In short, meet us at the home of the Lady of the Lake at 0600 hours tomorrow. Follow the shining beacon of Excalibur.

-- Bartleby

Anisha said...

Bartleby,
Of course I will meet up with you. However, I have troops of my own who are willing to help the mission. Would you like me to bring them along? I have told them all about you, and your (now our) mission. They say they will follow your command, your every word. Are you interested?
Most of them are homeless folk. They had not been given an education (I'm teaching them my version of Algebra!). They are tired of the educated class telling them to get jobs instead of helping them out. They hope to help you create a new world - - a better world, where they won't be considered the scum of society.
Are you interseted? I can meet you at the H.K. Library later on this evening with them.

Rosie

Kelsie said...

Rosie,

In the case of non-violent revolutions, my motto has always been 'the more, the merrier,' so please bring along all of the troops you can round up. We, the enlightened ones, must be united in our quest to eradicate propaganda (in the form of books), and those who support it through production or consumption (writing or reading).

I will meet you and your squadron at 0600 at the Lady's shack.
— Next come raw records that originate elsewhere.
/-- A strand after a cold start (R422): STRAND_STATE RUN, no plan, FREE_RUN, strand time 0, the strand
domains that R412 keeps on in RUN powered and every cell domain and lane group off. -/
def Strand.reset (k : StrandId) : Strand :=
  { id := k
    regs := [(0x240103, 2), (0x24010C, 2), (0x24010D, 2), (0x24010E, 2), (0x24010F, 2)] }

/-- The block right after reset: the cold start of R422 done, straps low, every table empty. -/
def State.reset : State :=
  { st0 := Strand.reset .s0
    st1 := Strand.reset .s1
    st2 := Strand.reset .s2
    st3 := Strand.reset .s3
    pkg := { regs := [(0x260101, 0), (0x260400, 2), (0x260401, 2), (0x260402, 2), (0x260403, 2)] }
    pending := [] }

end Sys2Proof.Machine
end

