-- ==== Sys2Proof/Machine/CellOps.lean ====
section
/-! DEFINITION. One cell of a strand: the check of a step (R38), ECC findings (R32, R75), the tile file and
its ownership (R70 to R75, R84 to R86), the execution of one step (R31), run starts (R36), the scrubber (R32),
the control port (R185), health (R65) and the debug window (R91, R92). -/

namespace Sys2Proof.Machine

/-! ### Validity of a step (R38, R39) -/

/-- Address generators that a kernel uses. -/
def agsUsed (pb : Nat) : List Nat :=
  match pbKernel pb with
  | 1 => [0, 1] | 2 => [0] | 3 => if bit pb 18 then [0, 2, 3] else [0, 3] | 4 => [0] | 5 => [0, 1, 3]
  | 6 => (match bits pb 20 3 with | 0 => [1, 3] | 1 => [1] | 2 => [1, 2, 3] | _ => [2, 6])
  | 7 => [0, 3, 4] | 8 => [0, 3, 5] | 9 => if bits pb 16 3 = 1 then [0] else []
  | _ => []

/-- Whether a value lies in a range. -/
def inR (lo hi v : Nat) : Bool := decide (lo ≤ v) && decide (v ≤ hi)

/-- FMT, OFMT and the fields of a parameter block are within the ranges that R25 and R43 to R63 state. DESIGN CHOICE:
SHIFT 0b11 is accepted in a PAIR block, which does not use the field (assumption log 72). -/
def pbValid (pb : Nat) : Bool :=
  let f := pbFmt pb
  let o := pbOfmt pb
  let cx := decide (f ≤ 2)
  match pbKernel pb with
  | 0 => decide (f = 0) && decide (o = 0)
  | 1 | 2 => cx && decide (o = 0) && inR 16 4096 (bits pb 16 13) && inR 0 16 (bits pb 32 5) &&
      (decide (f ≠ 0) || decide (bits pb 32 5 = 0))
  | 3 => cx && decide (o = 0) && decide (bits pb 16 2 ≠ 3) && inR 1 1024 (bits pb 20 12) &&
      inR 1 255 (bits pb 32 8) && inR 1 65535 (bits pb 40 16)
  | 4 => decide (f = 1) && decide (o = 0) && inR 0 40 (bits pb 16 6) && inR 1 65535 (bits pb 32 16)
  | 5 => (decide (f = 4) || decide (f = 5)) && decide (o = 2) && decide (bits pb 16 2 ≠ 3) &&
      decide (fpTaps pb % groupOf (bits pb 16 2) = 0) && inR 8 14 (bits pb 20 4)
  | 6 => decide (f = 2) && inR 8 14 (bits pb 16 4) && inR 0 3 (bits pb 20 3) &&
      (if bits pb 20 3 = 3 then decide (o = 1) || decide (o = 2) else decide (o = 0)) &&
      (decide (bits pb 28 2 ≠ 3) || decide (bits pb 20 3 = 3)) &&
      (decide (bits pb 20 3 ≠ 0) || decide (bits pb 24 4 < (bits pb 16 4 - 1) / 2))
  | 7 => cx && inR 0 2 o && inR 0 15 (bits pb 16 5) && inR 1 1024 (bits pb 21 11) && inR 1 65535 (bits pb 32 16)
  | 8 => decide (f = 1) && decide (o = 0) && inR 1 255 (bits pb 24 8) && inR 1 65535 (bits pb 32 16) &&
      inR 0 1024 (bits pb 48 11)
  | 9 => (cx || decide (f = 4) || decide (f = 5)) && decide (o = 0) && inR 0 4 (bits pb 16 3) &&
      inR 1 65535 (bits pb 32 16) && (decide (1 < bits pb 16 3) || decide (bits pb 64 31 ≠ 0))
  | _ => false

/-- A step may run: its units are 4 or above, its block is valid, no generator it uses names MEM 0b11, and AG0 of an
FP step has REP_STRIDE 0 (R34, R38). -/
def stepValid (se : StepEntry) (pb : Nat) (ags : List Ag) : Bool :=
  decide (4 ≤ se.pbUnit) && decide (4 ≤ se.agUnit) && pbValid pb &&
    (decide (pbKernel pb ≠ 5) || decide ((agAt ags 0).stride = 0)) &&
    (agsUsed pb).all fun n => decide ((agAt ags n).mem ≠ 3)

/-! ### ECC findings (R32) -/

/-- A region that a repetition reads: generator, offset, elements and element size. -/
structure Touch where
  ag  : Nat
  off : Nat
  n   : Nat
  es  : Nat
  deriving DecidableEq, Repr
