-- ==== Sys2Proof/Machine/CheckImage.lean ====
section
/-! DEFINITION. The plan checker, rules 0x01 to 0x04 (R157 to R161, R167): the image's frame, its sections and
their lengths, reserved fields, target, generation and profiles. A finding names the TYPE of the section at fault
and an entry of it; the header is TYPE 0, and a section that is wrong as a whole is entry 0. -/

namespace Sys2Proof.Machine

/-! ### Findings -/

/-- What a rule finds: TYPE and entry of the first fault, or none. -/
abbrev Bad := Option (Nat × Nat)

/-- A fault where a condition holds. -/
def badIf (c : Bool) (ty ix : Nat) : Bad := if c then some (ty, ix) else none

/-- First fault over indices below `n`. -/
def badOver (n : Nat) (f : Nat → Bad) : Bad := (List.range n).findSome? f

/-- First fault of several checks in order. -/
def badFirst (l : List Bad) : Bad := l.findSome? id

/-- First index below `n` at which a condition holds, as a fault of a section. -/
def badAny (n ty : Nat) (c : Nat → Bool) : Bad := badOver n fun i => badIf (c i) ty i

/-- Whether some reserved field, given as its lowest bit and width, is not zero. -/
def resSet (v : Nat) (l : List (Nat × Nat)) : Bool := l.any fun x => decide (bits v x.1 x.2 ≠ 0)

/-! ### Frame and directory (R157, R159, R160) -/

/-- SECTION_COUNT. -/
def secTotal (m : SMap Byte) : Nat := bits (readNat m 16 2) 0 7

/-- IMAGE_CRC, over the image with its own field taken as 0. -/
def imgCrc (m : SMap Byte) : Nat :=
  crc32 (readMem m 0 28 ++ zeros 4 ++ readMem m 32 (imgSize m - 32))

/-- Two byte ranges share a byte. -/
def rangesMeet (a n b k : Nat) : Bool := decide (a < b + k) && decide (b < a + n)

/-- TYPE and INSTANCE are those of R160. -/
def secKnown (profiles : Nat) (s : Sec) : Bool :=
  if 0xF000 ≤ s.type then true
  else if s.type = 2 then true
  else if s.type = 3 ∨ s.type = 4 then decide (s.inst < profiles)
  else decide (1 ≤ s.type) && decide (s.type ≤ 16) && decide (s.inst = 0)

/-- Place of directory entry `i`: aligned, behind the directory, inside the image, clear of the entries before it. -/
def secPlaced (m : SMap Byte) (i : Nat) : Bool :=
  let s := secAt m i
  decide (s.off % 64 = 0) && decide (128 + 16 * secTotal m ≤ s.off) && decide (s.off + s.len ≤ imgSize m) &&
    (List.range i).all fun j =>
      let t := secAt m j
      !(rangesMeet s.off s.len t.off t.len) && !(decide (s.type = t.type) && decide (s.inst = t.inst))

/-- Bytes of records that follow one another from `o`, by a function that gives each record's length. -/
def walkLen (size : Nat → Nat) (stop : Nat) : Nat → Nat → Nat
  | 0, o => o
  | n + 1, o => if stop ≤ o then o else walkLen size stop n (o + max 1 (size o))

/-- Length of a FIR set record (R163). -/
def firSize (m : SMap Byte) (o : Nat) : Nat :=
  let h := readNat m o 8
  8 + ceilDiv (2 * (if bit h 9 then 2 * bits h 0 9 else bits h 0 9)) 8 * 8

/-- Length of a resampler bank record. -/
def rsSize (m : SMap Byte) (o : Nat) : Nat := 8 + 128 * (8 * (bits (readNat m o 8) 4 2 + 1))

/-- Length of the QUEUES section's content (R223). -/
def queuesLen (m : SMap Byte) : Nat := snapOff m + 16 * snapCount m - secOff m 11 0

/-- The LENGTH of a section is the size of its content. -/
def secLenOk (m : SMap Byte) (s : Sec) : Bool :=
  let n := s.len
  let walk := fun (f : Nat → Nat) => decide (walkLen f (s.off + n) (n / 8 + 1) s.off = s.off + n)
  match s.type with
  | 1 => decide (n % 16 = 0) && inR 16 64 n
  | 2 =>
    let h := cellHdr m s.inst
    decide (n = 32 + h.pm + h.cm + h.sa + h.sb + 8 * h.persist)
  | 3 => decide (n = 16 + 32 * readNat m s.off 2 + 2048 + 32 * readNat m (s.off + 2) 2 +
      32 * readNat m (s.off + 8) 2 + 16 * readNat m (s.off + 4) 4)
  | 4 => walk (routeSize m)
  | 5 => decide (n = 131072)
  | 6 => decide (n = 1024)
  | 7 => walk (firSize m)
  | 8 => walk (rsSize m)
  | 9 => decide (n % 24 = 0)
  | 10 => decide (n = 131072)
  | 11 => decide (n = queuesLen m)
  | 12 => decide (n % 16 = 0)
  | 13 => decide (n = 6160 + 4 * imgSrcCount m + 16 * imgRemoteCount m + ceilDiv (2 * imgRaiseCount m) 8 * 8)
  | 14 => decide (n % 16 = 0)
  | 15 => decide (n % 8 = 0)
  | 16 => decide (n % 8 = 0)
  | _ => true

/-- A section that R160 requires and the image lacks. -/
def secMissing (m : SMap Byte) : Option Nat :=
  let n := (imgProfiles m).length
  if (secFind m 1 0).isNone then some 1
  else if (List.range n).any fun p => (secFind m 3 p).isNone then some 3
  else if (List.range n).any fun p => (secFind m 4 p).isNone then some 4
  else [5, 6, 11, 12, 15].find? fun t => (secFind m t 0).isNone

/-! ### Reserved fields (R6) -/

/-- Reserved fields of the header. -/
def hdrReserved : List (Nat × Nat) := [(135, 9), (146, 5), (156, 4), (176, 16), (512, 512)]

/-- Entries of a section that start at `o`, `n` of `size` bytes: the first with a reserved field set. -/
def resEntries (m : SMap Byte) (ty o n size : Nat) (l : List (Nat × Nat)) : Bad :=
  badAny n ty fun i => resSet (readNat m (o + size * i) size) l

/-- Reserved fields of a store access descriptor, by KIND (R212). -/
def descReserved (w : Nat) : List (Nat × Nat) :=
  match bits w 0 4 with
  | 1 => [(4, 12), (28, 4), (128, 128)]
  | 2 | 3 => [(4, 12), (26, 6), (84, 172)]
  | 4 => [(4, 12), (24, 8), (96, 160)]
  | _ => []

/-- Reserved fields of a parameter block, by KERNEL (R39, R43 to R63). -/
def pbReserved (pb : Nat) : List (Nat × Nat) :=
  (12, 4) :: match pbKernel pb with
  | 1 | 2 => [(29, 3), (39, 473)]
  | 3 => [(56, 456)]
  | 4 => [(22, 10), (48, 464)]
  | 5 => [(30, 482)]
  | 6 => [(23, 1), (36, 476)]
  | 7 => [(80, 432)]
  | 8 => [(23, 1), (59, 453)]
  | 9 => [(19, 13), (48, 16), (96, 416)]
  | _ => [(16, 496)]

/-- A cell's memories as its image loads them (R162). -/
def imageCell (m : SMap Byte) (l : Nat) : Cell :=
  { sa := writeMem [] 0 (cellImageBytes m l 0), sb := writeMem [] 0 (cellImageBytes m l 1),
    cm := writeMem [] 0 (cellImageBytes m l 2), pm := writeMem [] 0 (cellImageBytes m l 3) }

/-- Reserved fields of a cell image: header, persist list, and the step entries, parameter blocks and AG sets that
its step list names. -/
def cellReserved (m : SMap Byte) (l : Nat) : Bool :=
  let h := cellHdr m l
  let c := imageCell m l
  let po := h.off + 32 + h.pm + h.cm + h.sa + h.sb
  decide (readNat m (h.off + 16) 16 ≠ 0) ||
    ((List.range h.persist).any fun i => resSet (readNat m (po + 8 * i) 8) [(2, 14), (48, 16)]) ||
    (cellSteps c 32 0).any fun x =>
      resSet (c.pmNat (8 * x.1) 8) [(7, 1), (38, 26)] || resSet x.2.2 (pbReserved x.2.2) ||
        resSet (c.pmNat (64 * x.2.1.agUnit) 64) ((List.range 8).map fun n => (64 * n + 51, 1))

/-- Reserved fields of the tables of a SCHEDULE section. -/
def schedReserved (m : SMap Byte) (p : Nat) : Bad :=
  let o := schedOff m p
  let g := runStartOff m p
  let ds := g + 2048 + 32 * schedGroups m p
  let es := ds + 32 * schedDescs m p
  badFirst [badIf (readNat m (o + 10) 6 ≠ 0) 3 0,
    resEntries m 3 (o + 16) (schedBeats m p) 32 [(14, 2), (48, 16), (116, 12)],
    resEntries m 3 g 256 8 [(4, 12), (36, 28)],
    badAny (schedDescs m p) 3 fun i => let w := readNat m (ds + 32 * i) 32
                                       resSet w (descReserved w),
    resEntries m 3 es (readNat m (o + 4) 4) 16 [(59, 5), (78, 2), (96, 32)]]

/-- Reserved fields of a SPARE_ROUTES section. -/
def routesReserved (m : SMap Byte) (p : Nat) : Bad :=
  badFirst ((routeOffs m p).zipIdx.map fun x =>
    (badIf (resSet (readNat m x.1 16) [(9, 7), (52, 12), (84, 12), (103, 25)]) 4 x.2).orElse fun _ =>
      (resEntries m 4 (x.1 + 16) (readNat m (x.1 + 2) 2) 16 [(59, 5), (78, 2), (96, 32)]).map fun _ => (4, x.2))

/-- Reserved fields of the QUEUES section: header, entries, calendars and snap groups. -/
def queuesReserved (m : SMap Byte) : Bad :=
  let o := secOff m 11 0
  let cal := (imgCalendars m).foldl (fun (x : Nat × Bool) c =>
    (x.1 + 8 + ceilDiv (2 * c.turns.length) 8 * 8, x.2 || resSet (readNat m x.1 8) [(2, 14), (41, 23)])) (calendarOff m, false)
  badFirst [badIf (readNat m (o + 5) 11 ≠ 0) 11 0,
    resEntries m 11 (o + 16) (imgQCount m) 32 [(4, 4), (10, 6), (56, 8), (80, 16), (234, 22)],
    badIf cal.2 11 0,
    resEntries m 11 (snapOff m) (snapCount m) 16 [(14, 2), (28, 4), (45, 3), (100, 28)]]

/-- Reserved fields of the TRIGGER section. -/
def trigReserved (m : SMap Byte) : Bad :=
  let o := trigOff m
  if imgHasTrig m then
    badFirst [badIf (readNat m (o + 6) 10 ≠ 0) 13 0,
      resEntries m 13 (o + 16) 1024 4 [(1, 15)],
      resEntries m 13 (o + 4112) 64 32 [(2, 6), (26, 6), (44, 4), (62, 2), (112, 16), (181, 3), (198, 2), (207, 1), (215, 1)],
      resEntries m 13 (o + 6160) (imgSrcCount m) 4 [(12, 4)],
      resEntries m 13 (o + 6160 + 4 * imgSrcCount m) (imgRemoteCount m) 16 [(25, 7), (80, 48)]]
  else none

/-- Reserved fields of one section. -/
def secReserved (m : SMap Byte) (s : Sec) : Bad :=
  let flat := fun (size : Nat) (l : List (Nat × Nat)) => resEntries m s.type s.off (s.len / size) size l
  match s.type with
  | 1 => flat 16 [(34, 94)]
  | 2 => badIf (cellReserved m s.inst) 2 0
  | 3 => schedReserved m s.inst
  | 4 => routesReserved m s.inst
  | 5 => flat 32 [(29, 3), (186, 6), (249, 7)]
  | 6 => flat 16 [(90, 6)]
  | 7 => badFirst ((walkOffs (firSize m) (s.off + s.len) (s.len / 8 + 1) s.off).zipIdx.map fun x =>
      badIf (resSet (readNat m x.1 8) [(15, 1), (20, 12)]) 7 x.2)
  | 8 => badFirst ((walkOffs (rsSize m) (s.off + s.len) (s.len / 8 + 1) s.off).zipIdx.map fun x =>
      badIf (resSet (readNat m x.1 8) [(11, 5), (48, 16)]) 8 x.2)
  | 9 => flat 24 [(16, 48), (111, 1), (118, 2), (155, 37)]
  | 10 => flat 32 [(3, 5), (29, 3), (59, 5), (110, 2), (135, 1), (148, 4), (183, 1), (187, 69)]
  | 11 => queuesReserved m
  | 12 => flat 16 [(4, 12), (24, 8), (84, 44)]
  | 13 => trigReserved m
  | 14 => flat 16 [(12, 4), (23, 9), (96, 32)]
  | 15 => flat 8 [(16, 16)]
  | 16 => flat 8 [(8, 8), (48, 16)]
  | _ => none

/-! ### Rules 0x01 to 0x04 -/

/-- Rule 0x01 IMAGE. -/
def checkImage (m : SMap Byte) : Bad :=
  let n := secTotal m
  let sec := fun (f : Nat → Sec → Bool) => badOver n fun i => badIf (f i (secAt m i)) (secAt m i).type 0
  badFirst [badIf (readNat m 0 4 ≠ 0x50584743) 0 0, badIf (readNat m 4 2 ≠ 1) 0 0, badIf (readNat m 6 2 ≠ 0x80) 0 0,
    badIf (imgSize m % 64 ≠ 0 || decide (16777216 < imgSize m) || decide (imgSize m < 128 + 16 * n)) 0 0,
    badIf (imgCrc m ≠ readNat m 28 4) 0 0,
    badIf (!(inR 1 64 n)) 0 0,
    sec fun _ s => decide (s.off + s.len ≤ 16777216) && decide (crc32 (readMem m s.off s.len) ≠ s.crc),
    sec fun i s => !(secPlaced m i) || !(secKnown (imgProfiles m).length s),
    sec fun _ s => !(secLenOk m s),
    match secMissing m with | some t => some (t, 0) | none => none,
    badIf (resSet (readNat m 0 128) hdrReserved) 0 0,
    sec fun i _ => decide (readNat m (128 + 16 * i + 3) 1 ≠ 0),
    badOver n fun i => secReserved m (secAt m i)]

/-- Rule 0x02 TARGET. -/
def checkTarget (g : Pkg) (d : Strand) (m : SMap Byte) : Bad :=
  let b := readNat m 18 1
  badFirst [badIf (!(bit b 7) && decide (bits b 0 2 ≠ d.id.num)) 0 0,
    badIf (!(bit (imgFlags m) 3) && decide (readNat m 20 2 ≠ g.deviceId)) 0 0]

/-- Generation `a` is after `b` (R155). -/
def genAfter (a b : Nat) : Bool := inR 1 (2 ^ 31 - 1) (serialSub 32 a b)

/-- Rule 0x03 GENERATION: after ACTIVE_GEN, and within 0x00000001 to 0x7FFFFFFF for the first plan (R155). -/
def checkGeneration (d : Strand) (m : SMap Byte) : Bad := badIf (!(genAfter (imgGen m) (d.get 0x6000 0x06))) 0 0

/-- fmax of the part at a TJ_TOP (R161). -/
def fmaxAt (tj : Int) : Int :=
  if Config.gradeF16 then (if tj ≤ 125 then 1600 else 1600 - 16 * (tj - 125)) else 1200

/-- Rule 0x04 PROFILE. -/
def checkProfiles (m : SMap Byte) : Bad :=
  let l := imgProfiles m
  let n := l.length
  badFirst [badAny n 1 fun p =>
      decide (0 < p) && decide ((imgProfile m p).tjTop ≤ (imgProfile m (p - 1)).tjTop),
    badAny n 1 fun p => let c := (imgProfile m p).cclk
                        !(inR 400 1600 c) || decide (c % 25 ≠ 0),
    badIf ((imgProfile m (n - 1)).tjTop ≠ 150) 1 (n - 1),
    badAny n 1 fun p => decide (0 < p) && decide ((imgProfile m (p - 1)).admLevel < (imgProfile m p).admLevel),
    badAny n 1 fun p => decide ((imgProfile m p).admLevel ≠ 3) &&
      (decide ((imgProfile m p).tjTop ≤ 125) || !Config.gradeF16),
    badAny n 1 fun p => decide (fmaxAt (imgProfile m p).tjTop < ((imgProfile m p).cclk : Int))]

end Sys2Proof.Machine
end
Bring your matches.

Bartleby

Kelsie said...

Squadron 451,

Thank you for volunteering your services in this quest to equalize society through the eradication of propaganda. This is an important and exciting adventure on which you are soon to embark. There are several rules that must be established before you are allowed to meet your fearless leader (Bartleby):

First, you must not talk about Squadron 451. Second, you must unflinchingly follow the orders given you. In this quest, there is no room for insurrection. Third, you must not partake in the writing, distributing, or reading of any propaganda. Disobeying any of these simple rules will earn you a fate worse than that assigned to the books.

We will rendezvous tomorrow at 0600 at The Lady's shack by the HICI toxic lake. Don't wear flammable materials.

Rosie

Kelsie said...

Bob and Mildred,

I have gone to retrieve the blue prints for the Henry Kissinger Memorial Library from a very special source. These plans will help us more effectively and efficiently destroy the evil contained within the library. Inside this chest you will find many common things: an alarm clock, orange juice concentrate, gasoline, Coca Cola, bug spray, and lots of other goodies. Please use your ingenuity to bend these products' purposes to our will. I will be back by 0530. Hold down the fort till then.